Entries taken from a collection:
-- ==== Sys2Proof/Machine/Ciand.lean ====
section
/-!
DEFINITION. Sys2Proof/Machine/Ciand.lean: Ciand messages (spec/15, R467 to R473): header, checks, operations, and the
families information and configuration.
-/
namespace Sys2Proof.Machine

/-- A request as firmware takes it: mailbox, path (0 host, 1 BMC, 2 links), source, OPCODE, FLAGS, SEQ, payload. -/
structure Req where
  box   : Nat
  path  : Nat
  src   : Nat
  link  : Option Nat := none
  op    : Nat
  flags : Nat
  seq   : Nat
  p     : List Byte
  deriving DecidableEq, Repr

/-- What a command answers: STATUS, DETAIL, OPH, payload. -/
structure Reply where
  status : Nat
  detail : Nat
  oph    : Nat
  data   : List Byte
  deriving DecidableEq, Repr

/-- A command's answer and the state it leaves. -/
abbrev Ans := Reply × State

def ok (data : List Byte) (s : State) : Ans := ({ status := 0, detail := 0, oph := 0, data := data }, s)
def fail (status detail : Nat) (s : State) : Ans := ({ status := status, detail := detail, oph := 0, data := [] }, s)

/-- Status codes (R470). -/
def stAccepted : Nat := 0x0001
def stBadCrc : Nat := 0x0100
def stBadLength : Nat := 0x0101
def stBadOpcode : Nat := 0x0102
def stBadField : Nat := 0x0103
def stDenied : Nat := 0x0200
def stWrongState : Nat := 0x0201
def stNoResource : Nat := 0x0202
def stNotFound : Nat := 0x0203
def stBusyJob : Nat := 0x0204
def stConflict : Nat := 0x0205
def stRefused : Nat := 0x0206
def stAuthFail : Nat := 0x0300
def stRollback : Nat := 0x0301
def stMbBusy : Nat := 0x0400
def stInternal : Nat := 0x0500

/-- Little-endian field of a request's payload. -/
def Req.u (q : Req) (off n : Nat) : Nat := byteN q.p off n

/-- The first payload field of a list that is bad gives BAD_FIELD, with its offset. -/
def firstBad : List (Nat × Bool) → Option Nat
  | [] => none
  | (off, bad) :: l => if bad then some off else firstBad l

/-- A command runs once its payload's fields are good (R468). -/
def checked (bad : List (Nat × Bool)) (s : State) (k : State → Ans) : Ans :=
  match firstBad bad with
  | some off => fail stBadField off s
  | none => k s

/-! ### Header, paths and states (R467, R468, R472) -/

/-- The response header and payload; `crc`: the CRC field is filled (R467). -/
def response (op seq : Nat) (crc : Bool) (box : Nat) (r : Reply) : List Byte :=
  let head := leBytes 2 op ++ leBytes 2 (1 + 2 * b2n crc) ++ leBytes 4 seq ++ leBytes 4 r.data.length ++ leBytes 2 r.status ++
    leBytes 1 box ++ leBytes 1 0 ++ leBytes 4 r.oph ++ leBytes 4 r.detail ++ leBytes 4 0
  head ++ leBytes 4 (if crc then (crc32c (head ++ r.data)).toNat else 0) ++ r.data

/-- Payload bytes that an opcode's request carries, counts and lengths within it included (R473). -/
def wantLen (op path : Nat) (p : List Byte) : Nat :=
  let n := byteN p
  match op with
  | 0x0103 => 8
  | 0x0105 => 4
  | 0x0106 => 2
  | 0x0202 => 8 + n 4 4
  | 0x0203 => 72
  | 0x0204 => 8
  | 0x0205 => 2
  | 0x0301 => 12
  | 0x0302 => 12 + 12 * n 8 4
  | 0x0303 => 4
  | 0x0304 => 4
  | 0x0305 => 4
  | 0x0306 => 4
  | 0x0307 => 8
  | 0x0401 => 108
  | 0x0402 => 8 + 8 * n 4 4
  | 0x0403 => 16
  | 0x0404 => 12 + n 8 4
  | 0x0405 => 1
  | 0x0406 => 1
  | 0x0407 => 1
  | 0x0408 => 1
  | 0x0409 => 1
  | 0x040A => 1
  | 0x0502 => 2
  | 0x0503 => 12
  | 0x0602 => 4
  | 0x0603 => 2
  | 0x0701 => 10
  | 0x0702 => 12
  | 0x0703 => if path = 2 then 4 else 2
  | 0x0801 => 36
  | 0x0802 => 2
  | 0x0902 => 12 + n 8 4
  | 0x0903 => 8
  | 0x0904 => 1
  | 0x0A01 => p.length
  | 0x0A03 => 8
  | 0x0B01 => 2
  | 0x0B02 => 4 + 2 * n 2 2
  | 0x0B04 => 64
  | 0x0B05 => 4
  | 0x0B06 => 12 + 2 * n 8 2
  | 0x0B07 => max 36 p.length
  | 0x0C01 => 8
  | 0x0C02 => 8
  | 0x0C03 => 24
  | 0x0C04 => 2
  | 0x0C05 => 1
  | 0x0C06 => 8
  | _ => 0

/-- Opcodes of the catalogue: commands of each family are numbered from 1. -/
def familySize : Nat → Nat
  | 1 => 6
  | 2 => 5
  | 3 => 7
  | 4 => 10
  | 5 => 3
  | 6 => 3
  | 7 => 4
  | 8 => 3
  | 9 => 4
  | 10 => 3
  | 11 => 7
  | 12 => 6
  | _ => 0

def opcodeOk (op : Nat) : Bool := 1 ≤ op % 256 && op % 256 ≤ familySize (op / 256)

/-- The family is permitted on the path (R472). -/
def pathOk (op path : Nat) : Bool :=
  match op / 256 with
  | 1 => true
  | 2 => path != 1
  | 3 => path == 0
  | 4 => path == 0
  | 5 => path == 0
  | 6 => path != 2
  | 7 => true
  | 8 => path != 2
  | 9 => path != 2
  | 10 => path != 2
  | 11 => path != 1
  | _ => if op = 0x0C06 then path != 2 else path != 1

/-- Commands that the glade monitor serves (R586). -/
def monitorOps : List Nat := [0x0101, 0x0102, 0x0106, 0x0701, 0x0702, 0x0704, 0x0803, 0x0601, 0x0A02]

/-- The family is served in the device state (R472, R586). -/
def State.stateOk (s : State) (op : Nat) : Bool :=
  let run := s.dev == .ready || s.dev == .running
  if s.monitor then monitorOps.contains op
  else
    match op / 256 with
    | 1 => true
    | 4 => run || (s.dev == .draining && (op == 0x0407 || op == 0x0409 || op == 0x040A))
    | 6 => !(s.dev == .glade || s.dev == .flagged) || op == 0x0601
    | 7 => true
    | 8 => run || (op == 0x0803 && (s.dev == .draining || s.dev == .flagged || s.dev == .glade))
    | 9 => run || s.dev == .flagged || s.dev == .glade
    | 10 => s.dev != .boot
    | 11 => s.dev != .boot
    | 12 => if op = 0x0C06 then s.dev == .flagged else run
    | _ => run

/-! ### Operations (R471) -/

/-- The command starts an operation, unless 16 run already. -/
def State.startOp (s : State) (q : Req) (arg : Nat) (k : Nat → State → State) : Ans :=
  if 16 ≤ (s.fw.ops.filter fun o => !o.done).length then fail stNoResource 0 s
  else
    let h := s.fw.nextOph
    let o : Op := { oph := h, opcode := q.op, arg := arg, path := q.path, dst := if q.path = 0 then q.box else q.src, link := q.link, notify := bit q.flags 2,
                    done := false, status := 0, detail := 0, progress := 0, result := [] }
    let s : State := { s with fw := { s.fw with ops := s.fw.ops ++ [o], nextOph := h % (2 ^ 32 - 1) + 1 } }
    ({ status := stAccepted, detail := 0, oph := h, data := [] }, k h s)

/-! ### 0x01 information -/

/-- Version of the image in the active slot of a type. -/
def State.version (s : State) (typ : Nat) : Nat :=
  let x := s.sec.slot typ (s.sec.active.getD typ 0)
  if x.shipped then (Config.shippedVersion typ).toNat else x.version

/-- Tile tiers in a state. -/
def State.tiersIn (s : State) (st : Nat) : Nat := ((List.range 131072).filter fun u => s.tierState u == st).length

def State.getInfo (s : State) : Ans :=
  let dead := s.tiersIn stRetired
  ok (leBytes 2 0x7208 ++ leBytes 1 0xB1 ++ leBytes 1 s.dev.code ++ leBytes 8 Config.serial.toNat ++ leBytes 4 (s.version 0) ++
    leBytes 4 (s.version 1) ++ leBytes 4 (s.version 2) ++ leBytes 4 (131072 - dead) ++ leBytes 4 dead ++ leBytes 2 (s.rn 0x34000)) s

/-- FH_STATE as a read returns it. -/
def State.fhState (s : State) : Nat := putFlds (s.rn 0x40000) [(2, 0, s.dev.code), (3, 3, b2n s.jrn.flagOpen)]

def State.getState (s : State) : Ans :=
  ok (leBytes 4 s.fhState ++ leBytes 4 s.jrn.jclock ++ leBytes 8 s.time ++ leBytes 4 s.jrn.boots ++ leBytes 4 s.fw.overruns) s

/-- The job slot shown for a tier: the first that names its tensor. -/
def State.tierJob (s : State) (u : Nat) : Nat :=
  match (s.tier u).tensor with
  | none => 255
  | some n => ((List.range 64).find? fun j => s.admitted j && (s.slot j).tensors.any fun x => x.1 == n).getD 255

def State.getTiers (s : State) (q : Req) : Ans :=
  checked [(0, decide (16384 ≤ q.u 0 4)), (4, !inR (q.u 4 4) 1 896 || decide (16384 < q.u 0 4 + q.u 4 4))] s
    (ok (((List.range (8 * q.u 4 4)).map fun i =>
      let u := 8 * q.u 0 4 + i
      leBytes 4 (s.rn (tierReg u)) ++ leBytes 2 (s.tier u).erases ++ leBytes 1 (s.tierJob u) ++ leBytes 1 0).flatten))

/-- Job states as GET_JOBS and JOB_STATUS code them (the model's codes). -/
def JobState.code : JobState → Nat
  | .free => 0
  | .admitted => 1
  | .loading => 2
  | .loaded => 3
  | .running => 4
  | .stopping => 4
  | .trapStopped => 5
  | .stopped => 5

def State.getJobs (s : State) : Ans :=
  ok (((List.range 64).map fun j =>
    let x := s.slot j
    leBytes 1 x.state.code ++ leBytes 1 x.flags ++ leBytes 2 0 ++ leBytes 4 x.fjob ++ leBytes 4 x.step ++ leBytes 4 x.epoch).flatten) s

def State.opStatus (s : State) (q : Req) : Ans :=
  match s.fw.ops.find? fun o => o.oph = q.u 0 4 with
  | none => fail stNotFound 0 s
  | some o =>
    let s := if o.done then { s with fw := { s.fw with ops := s.fw.ops.filter fun x => x.oph != o.oph } } else s
    let st := if o.done then o.status else stAccepted
    ({ status := 0, detail := 0, oph := o.oph, data := leBytes 2 st ++ leBytes 2 o.progress ++ leBytes 4 o.detail ++ o.result }, s)

def Notice.bytes (n : Notice) : List Byte :=
  leBytes 2 n.event ++ leBytes 1 n.kind ++ leBytes 1 n.job ++ leBytes 4 n.unit ++ leBytes 8 n.time

def State.evtRead (s : State) (q : Req) : Ans :=
  let n := min (q.u 0 2) 256
  ok ((s.fw.notices.take n).map Notice.bytes).flatten { s with fw := { s.fw with notices := s.fw.notices.drop n } }

/-! ### 0x02 configuration (R381, R382, R478, R479) -/

/-- The fields of CFG_COMMIT as they stand: of the active record, or of the registers while no record was committed. -/
def State.cfgFields (s : State) : List Byte :=
  if s.fw.cfg.isEmpty then
    let c := s.rn 0x34004
    leBytes 4 0 ++ leBytes 1 0 ++ leBytes 1 (bits c 7 0) ++ leBytes 1 (bits c 11 8) ++ leBytes 1 (bits c 15 12) ++ leBytes 1 (bits c 17 16) ++
      leBytes 1 (s.rf 0x34088 15 8) ++ leBytes 2 0 ++ leBytes 4 (s.rn 0x34008) ++ leBytes 48 0 ++ leBytes 4 0
  else s.fw.cfg.take 68

def State.cfgGet (s : State) : Ans := ok (leBytes 4 (s.rn 0x34010) ++ s.cfgDigest ++ s.cfgFields) s

def State.cfgStageCmd (s : State) (q : Req) : Ans :=
  let off := q.u 0 4
  checked [(0, decide (65536 < off)), (4, decide (65536 < off + q.u 4 4))] s fun s =>
    let m := ((q.p.drop 8).zipIdx off).foldl (fun m (v, i) => SMap.set (fun _ => 0#8) m i v) s.fw.cfgStage
    ok [] { s with fw := { s.fw with cfgStage := m } }

/-- A job with more than one member device is admitted (R382). -/
def State.multiJob (s : State) : Bool := (List.range 64).any fun j => s.admitted j && bit (s.slot j).flags 0

/-- CFG_COMMIT: the record is built, kept in the copy not active, and applied; the staged block is cleared whatever
comes of it. -/
def State.cfgCommit (s : State) (q : Req) : Ans :=
  let tmo := q.u 16 4
  let staged := (List.range (q.u 68 4)).map fun i => SMap.get (fun _ => 0#8) s.fw.cfgStage i
  let s : State := { s with fw := { s.fw with cfgStage := [] } }
  checked [(8, decide (1 < q.u 8 1)), (9, !inR (q.u 9 1) 1 50), (10, !inR (q.u 10 1) 2 15), (11, decide (15 < q.u 11 1)),
      (12, decide (3 < q.u 12 1)), (13, q.u 13 1 == 0), (14, q.u 14 2 != 0), (16, !inR (tmo % 65536) 1 60000 || !inR (tmo / 65536) 1 60000),
      (68, decide (65536 < q.u 68 4))] s fun s =>
    if q.u 0 4 ≠ s.rn 0x34010 then fail stConflict 0 s
    else if s.multiJob then fail stBusyJob 0 s
    else
      let meas (t : Nat) : List Byte := s.measure t (s.sec.active.getD t 0)
      let rec' := q.p.drop 4 ++ staged ++ meas 0 ++ meas 2 ++ meas 1 ++ leBytes 2 1
      let epoch := (s.rn 0x34010 + 1) % 2 ^ 32
      let s := ({ s with part := s.part.putConfig epoch rec' } : State).applyConfig rec' epoch
      ok (leBytes 4 epoch ++ s.cfgDigest) s

/-- Range and default of a local parameter (R479). -/
def localParam : Nat → Option (Nat × Nat × Nat)
  | 1 => some (1, 168, 6)
  | 2 => some (5, 200, 30)
  | 3 => some (0, 1, 0)
  | 4 => some (1, 168, 24)
  | 5 => some (1, 255, 10)
  | _ => none

def State.localValue (s : State) (param : Nat) : Nat :=
  match s.fw.locals.find? fun x => x.1 == param with
  | some (_, v) => v
  | none => match localParam param with | some (_, _, d) => d | none => 0

def State.localSet (s : State) (q : Req) : Ans :=
  let k := q.u 0 2
  let v := q.u 4 4
  match localParam k with
  | none => fail stBadField 0 s
  | some (lo, hi, _) =>
    checked [(2, q.u 2 2 != 0), (4, !inR v lo hi)] s fun s =>
      let old := s.localValue k
      let l := (s.fw.locals.filter fun x => decide (x.1 < k)) ++ [(k, v)] ++ s.fw.locals.filter fun x => decide (k < x.1)
      let s : State := { s with part := s.part.putSettings (s.part.settings PartReads.none).1 l, fw := { s.fw with locals := l } }
      let was := s.rn 0x350000
      let s := s.applyLocal k v
      ok (leBytes 4 old) (if k = 3 then s.calCfgEffect was else s)

def State.localGet (s : State) (q : Req) : Ans :=
  match localParam (q.u 0 2) with
  | none => fail stBadField 0 s
  | some _ => ok (leBytes 4 (s.localValue (q.u 0 2))) s

end Sys2Proof.Machine
end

Task objective
Your output should be an exact copy of every line from the one containing "def State.localValue (s" through the end of the records.

Answer section
def State.localValue (s : State) (param : Nat) : Nat :=
  match s.fw.locals.find? fun x => x.1 == param with
  | some (_, v) => v
  | none => match localParam param with | some (_, _, d) => d | none => 0

def State.localSet (s : State) (q : Req) : Ans :=
  let k := q.u 0 2
  let v := q.u 4 4
  match localParam k with
  | none => fail stBadField 0 s
  | some (lo, hi, _) =>
    checked [(2, q.u 2 2 != 0), (4, !inR v lo hi)] s fun s =>
      let old := s.localValue k
      let l := (s.fw.locals.filter fun x => decide (x.1 < k)) ++ [(k, v)] ++ s.fw.locals.filter fun x => decide (k < x.1)
      let s : State := { s with part := s.part.putSettings (s.part.settings PartReads.none).1 l, fw := { s.fw with locals := l } }
      let was := s.rn 0x350000
      let s := s.applyLocal k v
      ok (leBytes 4 old) (if k = 3 then s.calCfgEffect was else s)

def State.localGet (s : State) (q : Req) : Ans :=
  match localParam (q.u 0 2) with
  | none => fail stBadField 0 s
  | some _ => ok (leBytes 4 (s.localValue (q.u 0 2))) s

end Sys2Proof.Machine
end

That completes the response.